About this exercise:
Each line from the one that has "induction a generalizing s with" through the final line of the listing is to be written out exactly, and no other line is.

Material for the task:

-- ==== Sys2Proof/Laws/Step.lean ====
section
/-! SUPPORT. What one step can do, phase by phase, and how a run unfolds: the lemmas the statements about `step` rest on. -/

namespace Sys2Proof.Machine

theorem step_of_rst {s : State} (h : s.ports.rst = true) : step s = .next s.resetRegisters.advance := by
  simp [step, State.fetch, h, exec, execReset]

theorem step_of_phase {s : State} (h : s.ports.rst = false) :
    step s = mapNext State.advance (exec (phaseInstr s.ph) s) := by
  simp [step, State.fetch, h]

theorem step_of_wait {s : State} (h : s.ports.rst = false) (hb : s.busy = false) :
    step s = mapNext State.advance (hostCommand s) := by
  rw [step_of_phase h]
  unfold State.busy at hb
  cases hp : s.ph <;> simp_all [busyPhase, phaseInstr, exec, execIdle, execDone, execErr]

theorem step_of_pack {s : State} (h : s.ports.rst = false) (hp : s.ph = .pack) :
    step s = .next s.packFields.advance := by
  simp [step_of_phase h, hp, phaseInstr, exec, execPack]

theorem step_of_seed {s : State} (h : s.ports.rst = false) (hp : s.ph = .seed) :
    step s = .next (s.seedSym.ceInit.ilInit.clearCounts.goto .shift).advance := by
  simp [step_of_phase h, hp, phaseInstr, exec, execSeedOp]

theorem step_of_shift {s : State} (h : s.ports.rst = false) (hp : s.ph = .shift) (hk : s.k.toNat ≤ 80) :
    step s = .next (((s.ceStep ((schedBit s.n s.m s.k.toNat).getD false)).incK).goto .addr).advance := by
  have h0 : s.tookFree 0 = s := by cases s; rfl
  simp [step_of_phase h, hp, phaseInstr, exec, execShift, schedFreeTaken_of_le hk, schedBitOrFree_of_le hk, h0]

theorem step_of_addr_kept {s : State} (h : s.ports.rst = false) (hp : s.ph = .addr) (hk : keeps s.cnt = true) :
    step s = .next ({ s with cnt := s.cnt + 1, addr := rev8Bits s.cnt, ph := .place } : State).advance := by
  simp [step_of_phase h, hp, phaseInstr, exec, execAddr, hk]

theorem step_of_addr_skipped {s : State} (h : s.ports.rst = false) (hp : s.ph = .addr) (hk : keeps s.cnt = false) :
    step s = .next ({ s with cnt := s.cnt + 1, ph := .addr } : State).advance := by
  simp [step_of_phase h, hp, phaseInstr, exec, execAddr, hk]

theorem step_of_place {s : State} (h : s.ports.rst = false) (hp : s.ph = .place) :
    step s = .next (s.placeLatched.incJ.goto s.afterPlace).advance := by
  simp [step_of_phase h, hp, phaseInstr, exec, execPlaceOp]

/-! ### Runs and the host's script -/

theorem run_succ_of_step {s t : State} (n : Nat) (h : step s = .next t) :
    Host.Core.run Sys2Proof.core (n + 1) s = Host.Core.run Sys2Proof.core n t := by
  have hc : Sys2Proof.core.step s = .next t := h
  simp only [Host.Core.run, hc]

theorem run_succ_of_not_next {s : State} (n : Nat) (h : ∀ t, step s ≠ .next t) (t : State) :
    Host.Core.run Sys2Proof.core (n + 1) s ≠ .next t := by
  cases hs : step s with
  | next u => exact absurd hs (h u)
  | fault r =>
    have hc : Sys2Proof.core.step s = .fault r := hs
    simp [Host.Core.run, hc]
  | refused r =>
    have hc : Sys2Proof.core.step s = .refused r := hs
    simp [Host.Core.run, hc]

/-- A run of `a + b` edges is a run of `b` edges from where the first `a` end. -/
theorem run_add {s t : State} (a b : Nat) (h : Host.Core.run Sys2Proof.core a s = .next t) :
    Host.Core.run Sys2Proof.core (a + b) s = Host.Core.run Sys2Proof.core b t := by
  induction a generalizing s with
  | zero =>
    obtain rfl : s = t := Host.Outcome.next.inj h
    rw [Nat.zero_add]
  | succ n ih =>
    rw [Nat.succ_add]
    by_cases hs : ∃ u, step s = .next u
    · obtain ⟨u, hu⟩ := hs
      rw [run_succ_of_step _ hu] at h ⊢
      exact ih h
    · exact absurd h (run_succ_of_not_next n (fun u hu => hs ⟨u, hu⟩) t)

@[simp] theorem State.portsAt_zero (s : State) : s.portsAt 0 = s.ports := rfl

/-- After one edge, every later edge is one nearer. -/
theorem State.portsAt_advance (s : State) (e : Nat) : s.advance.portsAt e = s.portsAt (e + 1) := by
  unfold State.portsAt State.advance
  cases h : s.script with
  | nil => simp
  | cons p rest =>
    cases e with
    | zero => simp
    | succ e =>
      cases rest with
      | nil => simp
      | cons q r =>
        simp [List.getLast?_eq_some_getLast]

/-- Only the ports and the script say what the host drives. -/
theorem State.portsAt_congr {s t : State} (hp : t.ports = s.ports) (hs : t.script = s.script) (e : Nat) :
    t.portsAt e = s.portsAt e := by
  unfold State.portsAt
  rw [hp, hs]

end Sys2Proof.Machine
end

Solution for this exercise:
  induction a generalizing s with
  | zero =>
    obtain rfl : s = t := Host.Outcome.next.inj h
    rw [Nat.zero_add]
  | succ n ih =>
    rw [Nat.succ_add]
    by_cases hs : ∃ u, step s = .next u
    · obtain ⟨u, hu⟩ := hs
      rw [run_succ_of_step _ hu] at h ⊢
      exact ih h
    · exact absurd h (run_succ_of_not_next n (fun u hu => hs ⟨u, hu⟩) t)

@[simp] theorem State.portsAt_zero (s : State) : s.portsAt 0 = s.ports := rfl

/-- After one edge, every later edge is one nearer. -/
theorem State.portsAt_advance (s : State) (e : Nat) : s.advance.portsAt e = s.portsAt (e + 1) := by
  unfold State.portsAt State.advance
  cases h : s.script with
  | nil => simp
  | cons p rest =>
    cases e with
    | zero => simp
    | succ e =>
      cases rest with
      | nil => simp
      | cons q r =>
        simp [List.getLast?_eq_some_getLast]

/-- Only the ports and the script say what the host drives. -/
theorem State.portsAt_congr {s t : State} (hp : t.ports = s.ports) (hs : t.script = s.script) (e : Nat) :
    t.portsAt e = s.portsAt e := by
  unfold State.portsAt
  rw [hp, hs]

end Sys2Proof.Machine
end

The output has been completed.